My question is: how do I brace the toe in order for everything to heal as well as it can. Also: would it be best to administer Tripple Sulfa or Amoxycillin?


----------



## Dobato (Jul 3, 2008)

DanceBiscuit, you can use a piece of thin, strong cardboard to cut out a "shoe" in the shape of the foot and tape the toes down. I myself would use the Triple-Sulfa, as it will cover for cocci as well, were the Amoxicillin will not. Will need some photos of recent droppings. How's the weight, throat/mouth area pink and clear?

Good luck with him,

Karyn


----------



## DanceBiscuit (Jun 12, 2010)

Thanks Karyn,

Tripple Sulfa was administered. Throat/mouth area pink and clear, crop had food in it when he was picked up, and is looking/feeling well fed. Like I said, I think I caught him hours from the initial injury.

I also taped the foot up loosely, and will rewrap it more snugly once the swelling has gone down some.

here's the poop, as I wrapped the foot he pooped out a slightly larger one, but similar in colour/texture


----------



## pdpbison (Mar 15, 2005)

Hi DB,


Yeahhhh...a comfortable, maybe raised in the middle so the Toe-Thumb is lower, padded 'Shoe' would be the thing to do.


His expression appears ot be one of "Gee, I'm glad this guy is helping me out with my Foot-thing, seems like a cool scene...but, there is sure a lot of all-at-once new experiences going on here!"

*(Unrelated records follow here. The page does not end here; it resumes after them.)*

-- ==== Sys2Proof/Machine/Regs.lean ====
section
/-!
DEFINITION. Register names: the key of every register the specification's register tables name. A key is the
page number times 256 plus the word index of the register in its page (R35); a page that stands in several instances takes the
instance number. The tables stand in chapters 02 to 25 of the specification, under the headings that give each offset.
-/

namespace Sys2Proof.Machine.Regs

/-- The key of the word at byte offset `off` of page `page` (R35). -/
abbrev at_ (page off : Nat) : Nat := page * 256 + off / 4
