/-- The registers of page PATCH. -/
def rowsPatch : List RegRow :=
  [ { off := 0x040, rw := 0x00000002, wo := 0x00000001 },  -- CTRL
    { off := 0x044, ro := 0xFFFF0007 },  -- STAT
    { off := 0x048, rw := 0x000001FF },  -- ESEL
    { off := 0x04C, stg := 0xFFFFFFFF },  -- ENTRY_LO
    { off := 0x050, ro := 0x0F000000, stg := 0xC00003FF },  -- ENTRY_HI
    { off := 0x054, wo := 0x800000FF },  -- INVAL
    { off := 0x058, stg := 0x00000001 },  -- SWAP
    { off := 0x05C, ro := 0x800000FF },  -- SWAP_ERR
    { off := 0x060, rw := 0x000003FF },  -- SSEL
    { off := 0x064, ro := 0xFFFFFFFF },  -- S_RECV_LO
    { off := 0x068, ro := 0x0000FFFF },  -- S_RECV_HI
    { off := 0x06C, ro := 0xFFFFFFFF },  -- S_DELIV_LO
    { off := 0x070, ro := 0x0000FFFF },  -- S_DELIV_HI
    { off := 0x074, ro := 0xFFFFFFFF },  -- S_SLAG_LO
    { off := 0x078, ro := 0x0000FFFF },  -- S_SLAG_HI
    { off := 0x07C, ro := 0xFFFFFFFF },  -- S_FILL_LO
    { off := 0x080, ro := 0x0000FFFF } ]  -- S_FILL_HI

/-- The registers of page MIX. -/
def rowsMix : List RegRow :=
  [ { off := 0x040, rw := 0x0000001F },  -- NSEL
    { off := 0x044, stg := 0x00000103 },  -- N_CFG
    { off := 0x048, ro := 0x0107FFFF },  -- N_STAT
    { off := 0x04C, ro := 0xFFFFFFFF },  -- N_LIM
    { off := 0x100, count := 64, stg := 0xBF00FFFF } ]  -- IN0

/-- The registers of page INC. -/
def rowsInc : List RegRow :=
  [ { off := 0x040, stg := 0x0000001F },  -- HPF
    { off := 0x044, stg := 0x0000FFFF },  -- GAIN
    { off := 0x048, reset := 0x80008000, ro := 0xFFFFFFFF },  -- METER
    { off := 0x04C, reset := 0x00000100, rw := 0xFFFFFFFF },  -- MTR_CFG
    { off := 0x050, reset := 0x00000001, rw := 0x00000003, wo := 0x00000010 } ]  -- MTR_CTL

/-- The registers of page FIN. -/
def rowsFin : List RegRow :=
  [ { off := 0x040, stg := 0x0000001F },  -- HPF
    { off := 0x044, stg := 0x0000FFFF },  -- GAIN
    { off := 0x048, reset := 0x80008000, ro := 0xFFFFFFFF },  -- METER
    { off := 0x04C, reset := 0x00000100, rw := 0xFFFFFFFF },  -- MTR_CFG
    { off := 0x050, reset := 0x00000001, rw := 0x00000003, wo := 0x00000010 },  -- MTR_CTL
    { off := 0x054, rw := 0x0000007F, rws := 0x80000000 },  -- CTRL
    { off := 0x058, stg := 0x000FFFFF },  -- EQ_SEL
    { off := 0x05C, stg := 0x00001FFF },  -- DELAY
    { off := 0x060, rw := 0x000003FF },  -- DLYQ
    { off := 0x064, reset := 0x00008000, stg := 0x0003FFFF },  -- LIM
    { off := 0x068, reset := 0x80008000, ro := 0xFFFFFFFF },  -- ALLOW
    { off := 0x06C, ro := 0xFFFFFFFF },  -- CNT
    { off := 0x070, ro := 0x0000FFFF },  -- LIM_GR
    { off := 0x080, count := 100, stg := 0xFFFFFFFF } ]  -- BQj_B0 to BQj_A2; the reset of B0 is in `resetWord`

/-- The registers of page ANV. -/
def rowsAnv : List RegRow :=
  [ { off := 0x040, wo := 0x00000007 },  -- CTRL
    { off := 0x044, stg := 0x00000001 },  -- MODE
    { off := 0x048, rw := 0x000007FF },  -- ENTRY
    { off := 0x04C, rw := 0x0000000F },  -- WELDSEL
    { off := 0x050, reset := 0xC0000000, ro := 0xE000FF07 },  -- STAT
    { off := 0x054, ro := 0x000007FF },  -- PC
    { off := 0x058, ro := 0x0003FFFF },  -- CYC_LAST
    { off := 0x05C, rw := 0x0003FFFF },  -- CYC_MAX
    { off := 0x060, ro := 0xFFFFFFFF },  -- EVT
    { off := 0x064, count := 2, rw := 0x03FF03FF },  -- RING01
    { off := 0x070, rw := 0x80000FFF },  -- MSEL
    { off := 0x074, stg := 0xFFFFFFFF },  -- MDATA
    { off := 0x078, ro := 0xFFFF07FF },  -- EXC_LAST
    { off := 0x07C, ro := 0xFFFFFFFF } ]  -- EXC_CNT

/-- The registers of page BENCH. -/
def rowsBench : List RegRow :=
  [ { off := 0x040, ro := 0x00000300, rw := 0x00000003 },  -- CLK
    { off := 0x044, ro := 0x0003FFFF },  -- CP_BUSY
    { off := 0x048, ro := 0x0003FFFF },  -- PORT
    { off := 0x04C, ro := 0xFFFFFFFF },  -- CANCEL
    { off := 0x050, ro := 0xFFFF0707 },  -- CP_ERR
    { off := 0x054, rw := 0x00000007 } ]  -- VARR

/-- The registers of page DBG. -/
def rowsDbg : List RegRow :=
  [ { off := 0x040, rw := 0x0000003F },  -- ASEL
    { off := 0x044, count := 4, rw := 0xC00007FF },  -- BP0
    { off := 0x054, ro := 0x00FF07FF, w1c := 0x80000000 },  -- HIT
    { off := 0x058, rw := 0x0000007F },  -- RSEL
    { off := 0x05C, rw := 0xFFFFFFFF } ]  -- RDATA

I would guess he got his Foot caught in something and hurt it wrenching himself free.



Phil
Lv


----------



## DanceBiscuit (Jun 12, 2010)

That would definitely make the most sense. I found the injury puzzling. Ya, the little guy is doing quite well, resting in a cage in full view of the others, and ate/drank. Hates to be held to be tended to(of course) but doesn't take long for him to relax in his cage.


----------



## pdpbison (Mar 15, 2005)

Now that I think about this some more...as long as his Thumb is not getting bent under his Foot, it can just be left alone...

Maybe a Heating Pad in case warmth would feel good on it as he lays down.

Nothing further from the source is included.